◆ Source material
-- ==== Sys2Proof/Machine/PortEngine.lean ====
section
/-!
DEFINITION. The port engine of a tile (R330-R346): taking ring heads, blocks over circuits and relays, RECV delivery, work
packets and their arrival, arrival counters and firing (R230, R231), timeouts and completion records.
-/

namespace Sys2Proof.Machine

/-! ### Streams of blocks (R333-R335) -/

/-- The handle is LIVE for an entry: its company is bound to the sheet in play (R334, R366). -/
def State.liveFor (s : State) (t h : Nat) (e : PEnt) : Bool :=
  (s.handle t h).st == 2 && e.cue.isSome && e.cue == s.sm.playing

/-- Bytes of the far receive list that no RECV byte and no block on its way fills yet (R335). A block to be sent again keeps its
room. -/
def State.recvRoom (s : State) (t h : Nat) : Nat :=
  let q := s.hq t h
  let all := (q.recv.drop 1).foldl (fun n e => n + (e.cnt - e.start)) ((q.recv.head?.map (·.cnt)).getD 0)
  let way := s.blocks.foldl (fun n b =>
    if b.tile == t && b.handle == h && b.kind == 0 then n + (b.data.length - b.put) else n) 0
  all - q.fill - way

/-- A relay-marked packet is held at an input port (R340). -/
def State.heldAt (s : State) (t h : Nat) : Bool :=
  s.blocks.any fun b => b.tile == t && b.handle == h && b.toRelay && !b.again && decide (b.due ≤ s.quantum)

/-- A block starts on the circuit of handle `h` of tile `t`, if one can start and the far end has room: the tile and handle that
it reaches, the quantum at which it does, and the state with its block times taken (R333-R335, R377). A block that leaves the
module waits under tile 16 for its acknowledgement. `again` marks one that has its room already. -/
def State.launchBlock (s : State) (t h : Nat) (b : Block) (again : Bool) : Option (Nat × Nat × Nat × State) :=
  let go := fun (tile hd : Nat) (outs : List (Nat × Nat)) (slow : Bool) =>
    let outs := (t, (s.handle t h).port) :: outs
    if !(s.timesLeft outs slow && s.beforeBreak (s.handle t h) slow) then none
    else
      let (due, s) := s.later
      some (tile, hd, due + 13 * (outs.length - 1), s.takeTimes outs)
  match s.farEnd t h with
  | .tile t' h' outs slow =>
    if s.heldAt t' h' || (b.kind == 0 && !again && decide (s.recvRoom t' h' < b.data.length)) then none else go t' h' outs slow
  | .edge outs slow => go 16 0 outs slow
  | .none => none

/-- Put a new block on a circuit. -/
def State.emit (s : State) (t h : Nat) (b : Block) : Option State :=
  (s.launchBlock t h b false).map fun (tile, hd, due, s) =>
    { s with blocks := s.blocks ++ [{ b with id := s.nextId, tile, handle := hd, due, again := false, dropped := false }],
             nextId := s.nextId + 1 }

/-- Send a lost block again, at its place in its stream (R334, R336). -/
def State.resend (s : State) (t h : Nat) (b : Block) : Option State :=
  (s.launchBlock t h b true).map fun (tile, hd, due, s) =>
    { s with blocks := s.blocks.map fun (x : Block) =>
        if x.id == b.id then { x with tile, handle := hd, due, again := false, dropped := false } else x }

/-! ### Entries -/

def PEnt.op (e : PEnt) : Nat := match e.kind with | 0 => 0x30 | 1 => 0x32 | 2 => 0x33 | _ => 0x31

/-- Word `i` of a descriptor. -/
def PEnt.w (e : PEnt) (i : Nat) : Word := e.desc.getD i 0
def PEnt.bytes (e : PEnt) : Nat := if e.kind == 0 || e.kind == 3 then e.cnt else ((e.w 2).extractLsb' 0 40).toNat
def PEnt.ty (e : PEnt) : RedTy := redTyOf ((e.w 3).extractLsb' 2 2).toNat
def PEnt.rop (e : PEnt) : RedOp := redOpOf ((e.w 3).extractLsb' 0 2).toNat
/-- Source bytes of a block or packet (R333, R340). -/
def PEnt.packet (e : PEnt) : Nat := if e.kind == 2 && e.ty == .bf16 then 128 else 256
def PEnt.input (e : PEnt) : Nat := ((e.w 3).extractLsb' 16 6).toNat
def PEnt.timeout (e : PEnt) : Nat := ((e.w 3).extractLsb' 32 32).toNat

/-- The access context of an entry. -/
def State.portAcc (s : State) (t : Nat) (e : PEnt) : EAcc :=
  ⟨t, e.core, .port, !e.priv, e.op, s.mayRead ⟨t, e.core, e.bank, e.cl⟩ e.cyc e.sync, e.id, e.core⟩

/-- The first word of a descriptor that breaks a limit (Table port 4). `armed` for one that an ARM names. -/
def descBad (e : PEnt) : Option Nat :=
  let red := e.kind == 2
  let w := e.w
  let n := e.bytes
  let ty := ((w 3).extractLsb' 2 2).toNat
  let op := ((w 3).extractLsb' 0 2).toNat
  let toRelay := (w 3).getLsbD 4
  let dstOk := toRelay || (match cAddr (w 1) with
    | none => false
    | some (.ls _) => false
    | some _ => (addrErr (w 1) n true true).isNone)
  let recOk := w 6 == 0 || (match cAddr (w 6) with
    | some (.tensor ..) | none => false
    | some _ => (addrErr (w 6) 16 true false).isNone && (alignErr (w 6) 16).isNone)
  if n != 0 && (addrErr (w 0) n false false).isSome || (cAddr (w 0)).isNone then some 0
  else if !dstOk then some 1
  else if (w 2).extractLsb' 48 16 == 0 || (red && ty < 3 && n % redBytes (redTyOf ty) != 0) then some 2
  else if op == 3 || ty == 3 || (!red && (op != 0 || ty != 0 || toRelay)) || (w 3).extractLsb' 6 2 != 0 ||
      (w 3).extractLsb' 22 10 != 0 then some 3
  else if (w 4).extractLsb' 9 7 != 0 || (w 4).extractLsb' 24 8 != 0 then some 4
  else if (w 5).extractLsb' 32 32 != 0 then some 5
  else if !recOk then some 6
  else if (w 7).extractLsb' 12 52 != 0 then some 7
  else none

/-- Read a descriptor from the LS of a core: its words, or the uncorrectable granule. -/
def State.readDesc (s : State) (t c a : Nat) : Except BadCell (List Word) :=
  match (s.badLs t c a 64).head? with
  | some b => .error b
  | none => .ok ((lanesOf 64 (mgets (s.core t c).ls a 64)).map (BitVec.ofNat 64))

/-! ### Signals in order (R337) -/

/-- The entries whose signals can be added now, and the rest: one that cannot holds the later ones of its core's ring, or the
later fired ones of the tile. -/
def flushOrd (ready : PortOrd → Bool) : List PortOrd → List Nat → Bool → List PortOrd × List PortOrd
  | [], _, _ => ([], [])
  | o :: os, cores, fired =>
    if ready o && !(if o.fired then fired else cores.contains o.core) then
      let (g, r) := flushOrd ready os cores fired
      (o :: g, r)
    else
      let (g, r) := flushOrd ready os (if o.fired then cores else o.core :: cores) (fired || o.fired)
      (g, o :: r)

◆ What is needed
Where a line in the material above holds "length", copy that line.

◆ Exercise result
    if b.tile == t && b.handle == h && b.kind == 0 then n + (b.data.length - b.put) else n) 0
      some (tile, hd, due + 13 * (outs.length - 1), s.takeTimes outs)
    if s.heldAt t' h' || (b.kind == 0 && !again && decide (s.recvRoom t' h' < b.data.length)) then none else go t' h' outs slow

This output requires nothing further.